Using Factor Theorem, show that :

(3x + 2) is a factor of 3x³ + 2x² - 3x - 2. Hence, factorise the expression 3x³ + 2x² - 3x - 2 completely.

3x + 2 = 0 ⇒ x = $-\dfrac{2}{3}$.

Remainder = The value of 3x³ + 2x² - 3x - 2 at x = $-\dfrac{2}{3}$.

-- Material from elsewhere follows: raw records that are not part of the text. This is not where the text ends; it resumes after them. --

-- ==== Sys2Proof/Laws/State.lean ====
section
/-!
SUPPORT. What each update of the state leaves as it was (one lemma per update, `<update>_frame`, an equation per field),
and what is read after a write of one part.
-/

namespace Sys2Proof.Machine
open Sys2Proof

/-! ### Frames of the updates -/

@[simp] theorem emit_frame (e : Emit) (s : State) :
    (emit e s).pending = s.pending ∧ (emit e s).fresh = s.fresh ∧ (emit e s).regs = s.regs ∧
    (emit e s).fuses = s.fuses ∧ (emit e s).chip = s.chip ∧ (emit e s).time = s.time ∧ (emit e s).ports = s.ports ∧
    (emit e s).lasers = s.lasers ∧ (emit e s).att = s.att ∧ (emit e s).xlat = s.xlat ∧ (emit e s).trn = s.trn ∧
    (emit e s).home = s.home ∧ (emit e s).mov = s.mov ∧ (emit e s).sw = s.sw ∧ (emit e s).alm = s.alm ∧
    (emit e s).coll = s.coll ∧ (emit e s).arr = s.arr ∧ (emit e s).ten = s.ten ∧ (emit e s).fw = s.fw ∧
    (emit e s).pwr = s.pwr ∧ (emit e s).fab = s.fab ∧ (emit e s).hif = s.hif ∧ (emit e s).hlth = s.hlth :=
  ⟨rfl, rfl, rfl, rfl, rfl, rfl, rfl, rfl, rfl, rfl, rfl, rfl, rfl, rfl, rfl, rfl, rfl, rfl, rfl, rfl, rfl, rfl, rfl⟩

@[simp] theorem emits_frame (es : List Emit) (s : State) :
    (emits es s).pending = s.pending ∧ (emits es s).fresh = s.fresh ∧ (emits es s).regs = s.regs ∧
    (emits es s).fuses = s.fuses ∧ (emits es s).chip = s.chip ∧ (emits es s).time = s.time ∧
    (emits es s).ports = s.ports ∧ (emits es s).lasers = s.lasers ∧ (emits es s).att = s.att ∧
    (emits es s).xlat = s.xlat ∧ (emits es s).trn = s.trn ∧ (emits es s).home = s.home ∧ (emits es s).mov = s.mov ∧
    (emits es s).sw = s.sw ∧ (emits es s).alm = s.alm ∧ (emits es s).coll = s.coll ∧ (emits es s).arr = s.arr ∧
    (emits es s).ten = s.ten ∧ (emits es s).fw = s.fw ∧ (emits es s).pwr = s.pwr ∧ (emits es s).fab = s.fab ∧
    (emits es s).hif = s.hif ∧ (emits es s).hlth = s.hlth :=
  ⟨rfl, rfl, rfl, rfl, rfl, rfl, rfl, rfl, rfl, rfl, rfl, rfl, rfl, rfl, rfl, rfl, rfl, rfl, rfl, rfl, rfl, rfl, rfl⟩

@[simp] theorem draw_frame (s : State) :
    (draw s).pending = s.pending ∧ (draw s).out = s.out ∧ (draw s).regs = s.regs ∧ (draw s).fuses = s.fuses ∧
    (draw s).chip = s.chip ∧ (draw s).time = s.time ∧ (draw s).ports = s.ports ∧ (draw s).lasers = s.lasers ∧
    (draw s).att = s.att ∧ (draw s).xlat = s.xlat ∧ (draw s).trn = s.trn ∧ (draw s).home = s.home ∧
    (draw s).mov = s.mov ∧ (draw s).sw = s.sw ∧ (draw s).alm = s.alm ∧ (draw s).coll = s.coll ∧
    (draw s).arr = s.arr ∧ (draw s).ten = s.ten ∧ (draw s).fw = s.fw ∧ (draw s).pwr = s.pwr ∧ (draw s).fab = s.fab ∧
    (draw s).hif = s.hif ∧ (draw s).hlth = s.hlth :=
  ⟨rfl, rfl, rfl, rfl, rfl, rfl, rfl, rfl, rfl, rfl, rfl, rfl, rfl, rfl, rfl, rfl, rfl, rfl, rfl, rfl, rfl, rfl, rfl⟩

$= 3\Big(-\dfrac{2}{3}\Big)^3 + 2\Big(-\dfrac{2}{3}\Big)^2 - 3\Big(-\dfrac{2}{3}\Big) - 2 \\[1em] = 3\Big(-\dfrac{8}{27}\Big) + 2\Big(\dfrac{4}{9}\Big) + 2 - 2 \\[1em] = -\dfrac{8}{9} + \dfrac{8}{9} \\[1em] = \dfrac{-8 + 8}{9} \\[1em] = 0.$

Hence, 3x + 2 is a factor of 3x³ + 2x² - 3x - 2.

Now dividing, 3x³ + 2x² - 3x - 2 by 3x + 2,

$\begin{array}{l} \phantom{3x + 2)}{x^2 - 1} \ 3x + 2\overline{\smash{\big)}3x^3 + 2x^2 - 3x - 2} \ \phantom{3x + 2}\underline{\underset{-}{}3x^3 \underset{-}{+}2x^2} \ \phantom{{3x + 2}3x^3+2x^2\enspace}-3x - 2 \ \phantom{{3x + 2}3x^3+2x^2\quad}\underline{\underset{+}{-}3x \underset{+}{-} 2} \ \phantom{{3x + 2}{3x^3+2x^2\enspace}{-3x}}\times \end{array}$

we get quotient = x² - 1.

Factorising, x² - 1

= (x)² - (1)²

= (x + 1)(x - 1).

∴ 3x³ + 2x² - 3x - 2 = (3x + 2)(x + 1)(x - 1).

Hence, 3x³ + 2x² - 3x - 2 = (3x + 2)(x + 1)(x - 1).